Saved entries
────

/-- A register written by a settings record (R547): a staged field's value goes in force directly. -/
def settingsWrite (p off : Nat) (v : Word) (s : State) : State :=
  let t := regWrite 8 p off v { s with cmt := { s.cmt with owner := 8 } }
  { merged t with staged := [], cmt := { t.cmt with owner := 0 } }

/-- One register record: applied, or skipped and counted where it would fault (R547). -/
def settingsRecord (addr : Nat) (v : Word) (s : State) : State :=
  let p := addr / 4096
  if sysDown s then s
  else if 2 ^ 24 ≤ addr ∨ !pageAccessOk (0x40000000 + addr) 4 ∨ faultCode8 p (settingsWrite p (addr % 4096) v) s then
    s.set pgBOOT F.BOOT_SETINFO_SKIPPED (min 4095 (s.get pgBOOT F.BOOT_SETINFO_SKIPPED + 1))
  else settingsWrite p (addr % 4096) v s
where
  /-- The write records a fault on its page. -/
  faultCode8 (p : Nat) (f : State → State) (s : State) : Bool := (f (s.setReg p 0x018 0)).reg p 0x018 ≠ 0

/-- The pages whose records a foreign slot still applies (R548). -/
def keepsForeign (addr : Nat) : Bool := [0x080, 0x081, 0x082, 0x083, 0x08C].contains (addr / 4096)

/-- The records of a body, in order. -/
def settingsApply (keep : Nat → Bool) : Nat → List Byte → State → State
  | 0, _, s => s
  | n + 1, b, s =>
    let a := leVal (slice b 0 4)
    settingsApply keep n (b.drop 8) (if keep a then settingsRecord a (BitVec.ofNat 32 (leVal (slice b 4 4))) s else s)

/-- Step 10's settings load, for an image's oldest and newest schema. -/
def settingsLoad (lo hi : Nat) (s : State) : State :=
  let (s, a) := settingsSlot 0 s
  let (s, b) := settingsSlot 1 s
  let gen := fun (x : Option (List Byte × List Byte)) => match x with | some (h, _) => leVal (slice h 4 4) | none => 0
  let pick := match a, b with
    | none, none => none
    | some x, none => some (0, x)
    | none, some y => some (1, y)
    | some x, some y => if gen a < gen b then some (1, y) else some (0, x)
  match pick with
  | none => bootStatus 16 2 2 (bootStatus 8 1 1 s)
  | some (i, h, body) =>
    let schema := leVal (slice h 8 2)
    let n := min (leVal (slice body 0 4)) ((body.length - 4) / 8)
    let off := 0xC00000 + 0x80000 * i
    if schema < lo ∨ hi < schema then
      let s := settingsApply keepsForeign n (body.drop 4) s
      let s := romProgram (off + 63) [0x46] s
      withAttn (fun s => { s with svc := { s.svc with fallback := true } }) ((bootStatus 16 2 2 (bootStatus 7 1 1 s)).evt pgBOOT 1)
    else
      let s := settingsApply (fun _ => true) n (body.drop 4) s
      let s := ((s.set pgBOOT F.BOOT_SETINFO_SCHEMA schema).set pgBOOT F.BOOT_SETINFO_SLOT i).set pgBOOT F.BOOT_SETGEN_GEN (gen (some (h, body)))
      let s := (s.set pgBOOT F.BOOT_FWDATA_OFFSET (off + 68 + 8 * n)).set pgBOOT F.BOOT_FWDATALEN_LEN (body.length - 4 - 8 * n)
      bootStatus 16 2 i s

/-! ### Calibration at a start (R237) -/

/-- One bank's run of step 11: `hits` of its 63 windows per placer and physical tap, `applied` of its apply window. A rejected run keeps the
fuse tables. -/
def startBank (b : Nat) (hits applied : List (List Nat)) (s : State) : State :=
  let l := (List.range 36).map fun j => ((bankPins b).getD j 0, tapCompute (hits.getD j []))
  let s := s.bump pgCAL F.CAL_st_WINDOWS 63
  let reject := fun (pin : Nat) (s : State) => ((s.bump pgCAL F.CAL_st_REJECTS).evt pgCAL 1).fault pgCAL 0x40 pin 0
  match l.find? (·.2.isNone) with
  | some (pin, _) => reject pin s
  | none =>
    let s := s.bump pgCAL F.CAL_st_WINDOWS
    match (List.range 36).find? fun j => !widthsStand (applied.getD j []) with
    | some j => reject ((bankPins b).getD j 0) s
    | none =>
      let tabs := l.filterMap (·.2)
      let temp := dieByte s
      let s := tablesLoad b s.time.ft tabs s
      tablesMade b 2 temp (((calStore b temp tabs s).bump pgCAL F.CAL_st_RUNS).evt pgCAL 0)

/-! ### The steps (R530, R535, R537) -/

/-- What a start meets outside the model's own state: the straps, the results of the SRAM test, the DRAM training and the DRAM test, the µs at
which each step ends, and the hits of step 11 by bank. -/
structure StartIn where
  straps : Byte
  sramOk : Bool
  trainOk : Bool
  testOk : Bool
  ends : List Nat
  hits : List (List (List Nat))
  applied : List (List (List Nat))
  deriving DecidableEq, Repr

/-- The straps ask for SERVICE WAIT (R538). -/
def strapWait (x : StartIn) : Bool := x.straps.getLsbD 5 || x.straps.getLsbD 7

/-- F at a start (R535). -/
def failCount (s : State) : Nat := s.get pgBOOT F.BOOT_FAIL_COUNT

────

Find the word "settingsRecord" in the entries, and copy every line it shows up in.

def settingsRecord (addr : Nat) (v : Word) (s : State) : State :=
    settingsApply keep n (b.drop 8) (if keep a then settingsRecord a (BitVec.ofNat 32 (leVal (slice b 4 4))) s else s)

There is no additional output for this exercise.